Clarification: binary cross entropy derivation

158 Views Asked by At

I'm learning about cross-entropy in the context of machine learning and I've stumbled across a notation problem I'm not sure about.

As I understand, when training a machine learning model using MLE, the goal is to minimize the dissimilarity between the empirical distribution $\hat{p}_{data}$ defined by the training set and the model distribution $p_{model}$. Thus a cost function that minimizes the cross-entropy between these distributions (after some derivation) may be defined as follows:

$J(\theta) = - \mathop{\mathbb{E}}_{(x,y)\sim\hat{p}_{data}}[\log p_{model}(y | x)]$

where $\theta$ are the parameters of the model.

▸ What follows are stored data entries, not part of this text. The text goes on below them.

/-- The attestation report for a nonce and a tenancy, 0xFF for the device alone (R491). -/
def attestReport (s : State) (nonce ten : Nat) : Blob × State :=
  let es := measurements s ten
  let n := es.length
  let t := decide (ten < 16)
  let flags := b2n (s.dev 0x6004 0 == 1) + 2 * b2n (cacheDisabled s) + 4 * b2n (t && s.ten ten 0xC020 5 == 1)
  let v := 1 + (144 + 72 * n) * 256 ^ 4 + ten * 256 ^ 8 + (if t then s.tstate ten % 256 else 0xFF) * 256 ^ 9 + s.dstate % 256 * 256 ^ 10 +
    n * 256 ^ 11 + flags * 256 ^ 12 + s.dev 0x1002 0 % 256 ^ 16 * 256 ^ 16 + s.dev 0x1010 0 % 256 ^ 8 * 256 ^ 32 + nonce % 256 ^ 32 * 256 ^ 40 +
    shake256 1952 idPublic 64 * 256 ^ 72 + (if t then s.ten ten 0xC080 0 % 2 ^ 32 else 0) * 256 ^ 136 +
    (if t then s.ten ten 0xC080 3 % 2 ^ 16 else 0xFFFF) * 256 ^ 140 + packRecords 72 es * 256 ^ 144
  let body : Blob := ⟨144 + 72 * n, v⟩
  let sig := signId "OZ4-ATTEST" body s
  (body.append ⟨3313, 3309 + sig.1 % 256 ^ 3309 * 256 ^ 4⟩, sig.2)

/-- Whether 64 bytes are an attestation request (R491). -/
def attestAsk (v : Nat) : Bool :=
  let ten := v / 256 ^ 32 % 256
  (decide (ten < 16) || ten == 0xFF) && v / 256 ^ 33 == 0

/-- SF.ATTEST: its slots. -/
def sfAttestSpec : BlockSpec := sfSpec (fun _ c => c.zeroPar 136 120)
  (fun _ _ => .ok [{ index := 0, perms := permLD, len := 64 }, { index := 1, perms := permST, len := 5761 }])

/-- The outcome of SF.ATTEST. -/
def sfAttest (s : State) (i : Nat) (c : Cmd) : State × CmdResult :=
  let r := engRead s (c.ep s) (c.slot 0) false 0 64
  let v := bytesVal r.2
  if bytesPoison r.2 then haltCmd r.1 i c 0 (c.slot 0).base
  else if !attestAsk v then (r.1, .st stRange)
  else
    let a := attestReport r.1 (v % 256 ^ 32) (v / 256 ^ 32 % 256)
    (engWrite a.2 (c.slot 1) false 0 (mkBytes a.1.len a.1.val false), { CmdResult.zero with count := a.1.len })

/-- SF.ATTEST (R491). -/
def execSfAttest (t : Tid) (rd : RIdx) (cs : PIdx) (a : CForm) (s : State) := engineInstr t (sfOp 3) rd cs a (sfAccept sfAttestSpec sfAttest) s

/-- SF.ROTATE and SF.ERASE name a tenancy and have no slots. -/
def sfTenSpec : BlockSpec := sfSpec (fun _ c => sfTenancy c) (fun _ _ => .ok [])

/-- The outcome of SF.ROTATE (R479, R480). -/
def sfRotate (s : State) (_ : Nat) (c : Cmd) : State × CmdResult :=
  match rotateKey s (c.par 136 1) with
  | .error st => (s, .st st)
  | .ok s1 => (s1, { CmdResult.zero with count := s1.ten (c.par 136 1) 0xC080 0 })

/-- SF.ROTATE (R479). -/
def execSfRotate (t : Tid) (rd : RIdx) (cs : PIdx) (a : CForm) (s : State) := engineInstr t (sfOp 4) rd cs a (sfAccept sfTenSpec sfRotate) s

/-- A tenancy's bundle-key slots are freed and its epoch counter advances (R494). -/
def eraseKeys (s : State) (ten : Nat) : State :=
  advanceKey { s with keySlots := Tab.keep s.keySlots (fun _ k => k.tenancy != ten) } (spaceOf ten)

/-- SF.ERASE (R494). -/
def execSfErase (t : Tid) (rd : RIdx) (cs : PIdx) (a : CForm) (s : State) :=
  engineInstr t (sfOp 5) rd cs a (sfAccept sfTenSpec (fun s1 _ c => (eraseKeys s1 (c.par 136 1), .zero))) s

/-! ### The scrub (R499, R500) -/

/-- The live commands of a tenancy. -/
def tenancyCmds (s : State) (n : Nat) : List (Nat × Cmd) := s.cmds.filter (fun e => e.2.space == n && !e.2.dev)

/-- STEP_CLOSE commands whose step will not end any more complete with ABORTED. -/
def abortCloses (s : State) (n : Nat) : State :=
  (s.fn (fnOf n)).cmds.foldl (fun (st : State) c =>
    if c.op = 6 && c.stage = 1 then hostFinish st (fnOf n) c.sq c.hseq stAborted 0 else st) s

/-- A pending snapshot point ends, and a drain halts at once; no SOURCE of R449 names that cause. -/
def dropSnapshots (s : State) (n : Nat) : State :=
  let s1 := match (s.tenant n).point with
    | some p => syncSnap (endPoint (s.setTenant n { s.tenant n with point := none }) n p.cmd p.host stAborted 0) n
    | none => s
  if (s1.tenant n).drain.isSome then
    let r := drawFree s1
    haltDrain r.2 n (r.1.toNat % 256) false
  else s1

/-- Step 1: the sweep stops, gather schedules halt, and a command that has not started is aborted (R481, R499). -/
def scrubStart (s : State) (n : Nat) : State :=
  let p := s.sp (spaceOf n)
  let s1 := (s.setSp (spaceOf n) { p with sweeping := false }).setTen n 0xC050 1 0
  let s2 := dropSnapshots (abortCloses s1 n) n
  (tenancyCmds s2 n).foldl (fun (st : State) e =>
    if e.2.engine = 2 || e.2.phase == .accepting || e.2.phase == .held then finishWith st e.1 (.st stAborted) else st) s2

/-- Engine commands that have started take their effect; one that cannot is aborted. -/
def scrubEngines (s : State) (n : Nat) : State :=
  (tenancyCmds s n).foldl (fun (st : State) e =>
    if e.2.engine = 0 && e.2.phase == .started then
      let r := runBellows st e.1 e.2
      finishWith r.1 e.1 (r.2.getD (.st stAborted))
    else if e.2.phase == .ended then finishCmd st e.1
    else finishWith { st with reds := Tab.del st.reds e.1, checks := Tab.del st.checks e.1 } e.1 (.st stAborted)) s

/-- The runs of 64 KiB units that a space holds, its pool included. -/
def spaceUnits (s : State) (n : Fin 17) : Runs :=
  let p := s.sp n
  ((leavesOf s n).filter (fun l => l.entry % 8 == 2)).map Leaf.units ++ p.nodeFrames.map (fun e => (e.1, 1)) ++
    (s.shadows.filter (fun x => x.space == n.val)).map (fun x => (x.frame, levelUnits x.level)) ++ p.pool

/-- A run of units back to the device free list, in its region (R253). -/
def giveBack (s : State) (r : Nat × Nat) : State :=
  if h : r.1 / 2 ^ 28 < 5 then
    { s with freeFrames := s.freeFrames.set (r.1 / 2 ^ 28) (runsAdd r.1 r.2 s.freeFrames[r.1 / 2 ^ 28]) }
  else s

/-- Step 2: every frame of the space is zeroed and returned; the root node is zeroed in its place (R499). -/
def scrubFrames (s : State) (n : Fin 17) : State :=
  let runs := spaceUnits s n
  let s1 := runs.foldl (fun (st : State) r => zeroPhys st (r.1 * 65536) (r.2 * 65536)) s
  let s2 := runs.foldl giveBack s1
  let root := ptRoot s n
  let s3 := if root = 0 then s2 else zeroPhys s2 root 65536
  let inRuns (u : Nat) : Bool := runs.any (fun r => decide (r.1 ≤ u) && decide (u < r.1 + r.2))
  let s4 := { s3 with shadows := s3.shadows.filter (fun x => x.space != n.val), fills := s3.fills.filter (fun f => f.space != n.val),
                      pairMap := Tab.keep s3.pairMap (fun u _ => !inRuns u) }
  syncFree (s4.setSp n { s4.sp n with pool := [], nodeFrames := [], pagesHeld := 0 })

/-- Step 4 on one core of the tenancy. -/
def scrubCore (s : State) (c : CoreId) : State :=
  let s1 := s.setCore c { s.core c with l1 := [], icache := [], tiles := [], tileWait := [], parts := Vector.replicate 4 .reset }
  (coreTids c).foldl (fun (st : State) t =>
    st.setTh t { st.th t with vregs := Vector.replicate 32 ⟨0, 0⟩, timerCmp := 0xFFFFFFFFFFFFFFFF, group := none }) s1

/-- The Stops that a scrub leaves: KEY_EPOCH, the ring sequence Stops, the root's address and the tenancy state. -/
def scrubKeeps (idx sub : Nat) : Bool :=
  (idx == 0xC080 && (sub == 0 || sub == 4)) || (0xC0A0 ≤ idx && idx ≤ 0xC0A2) || (idx == 0xC030 && sub == 0)

/-- Stops of a tenancy's window back to their defaults. -/
def defaultStops (s : State) (n : Nat) (keep : Nat → Nat → Bool) : State :=
  s.stops.foldl (fun (st : State) e =>
    let idx := e.1 / 256 % 65536
    let sub := e.1 % 256
    if e.1 / 2 ^ 24 = n + 1 && !keep idx sub then st.setTen n idx sub (stopDefault idx sub) else st) s

/-- What is left of a tenancy's tasks, epochs, channels, groups and root sums goes. -/
def scrubTasks (s : State) (n : Nat) : State :=
  let ts := s.tasks.filter (fun e => !e.2.dev && e.2.tenancy.val == n)
  let s1 := ts.foldl (fun (st : State) e =>
    freeTask (match e.2.thread with | some m => stopThread st (tidOf m) | none => st) e.1 .aborted) s
  let s2 := (s1.chans.filter (fun e => !e.2.dev && e.2.tenancy.val == n)).foldl (fun (st : State) e => freeChan st e.1 e.2) s1
  { dropGroups s2 n with
            epochs := Tab.keep s2.epochs (fun k _ => k / 64 != n), overlay := Tab.keep s2.overlay (fun k _ => k / 2 ^ 41 / 64 != n),
            groups := Tab.keep s2.groups (fun k _ => k / 64 != n), streams := Tab.keep s2.streams (fun _ c => c.dev || c.tenancy.val != n),
            landing := s2.landing.filter (fun l => l.space != n) }

/-- Steps 1 to 6 of the scrub after its start. -/
def scrubEnd (s : State) (n : Nat) : State :=
  let mask := s.ten n 0xC010 0
  let s1 := scrubFrames (closeDigests (scrubTasks (scrubEngines s n) n) n) (spaceOf n)
  let s2 := invalidateSpace s1 (spaceOf n)
  let s3 := ((upto 48).filter (fun c => bit mask c)).foldl (fun (st : State) c => scrubCore st (coreOf c)) s2
  let s4 := defaultStops (eraseKeys s3 n) n scrubKeeps
  s4.setTenant n { Tenant.reset with refused := (s4.tenant n).refused, refusedVa := (s4.tenant n).refusedVa }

When dealing with a binary classification problem, the model distribution $p_{model}$ may defined as the Bernoulli distribution over $y$ conditioned on $x$. Furthermore, we are assuming that the model output lies within $(0,1)$ interval (e.g. by using a sigmoid as the last activation).

Now, I would like to derive the cost function of such model and I am unsure whether such formulation is mathematically correct:

$J(\theta) = - \mathop{\mathbb{E}}_{(x,y)\sim\hat{p}_{data}}[y\log\hat{y} + (1 - y)\log(1 - \hat{y})]$

where $\hat{y} = f(x; \theta)$ is the output of the model.

My understanding is that the expectation over this discrete random variable is simply the mean of $y\log\hat{y} + (1 - y)\log(1 - \hat{y})$ over the entire training set.

Thus my question is, whether the above notation of the cost function is correct?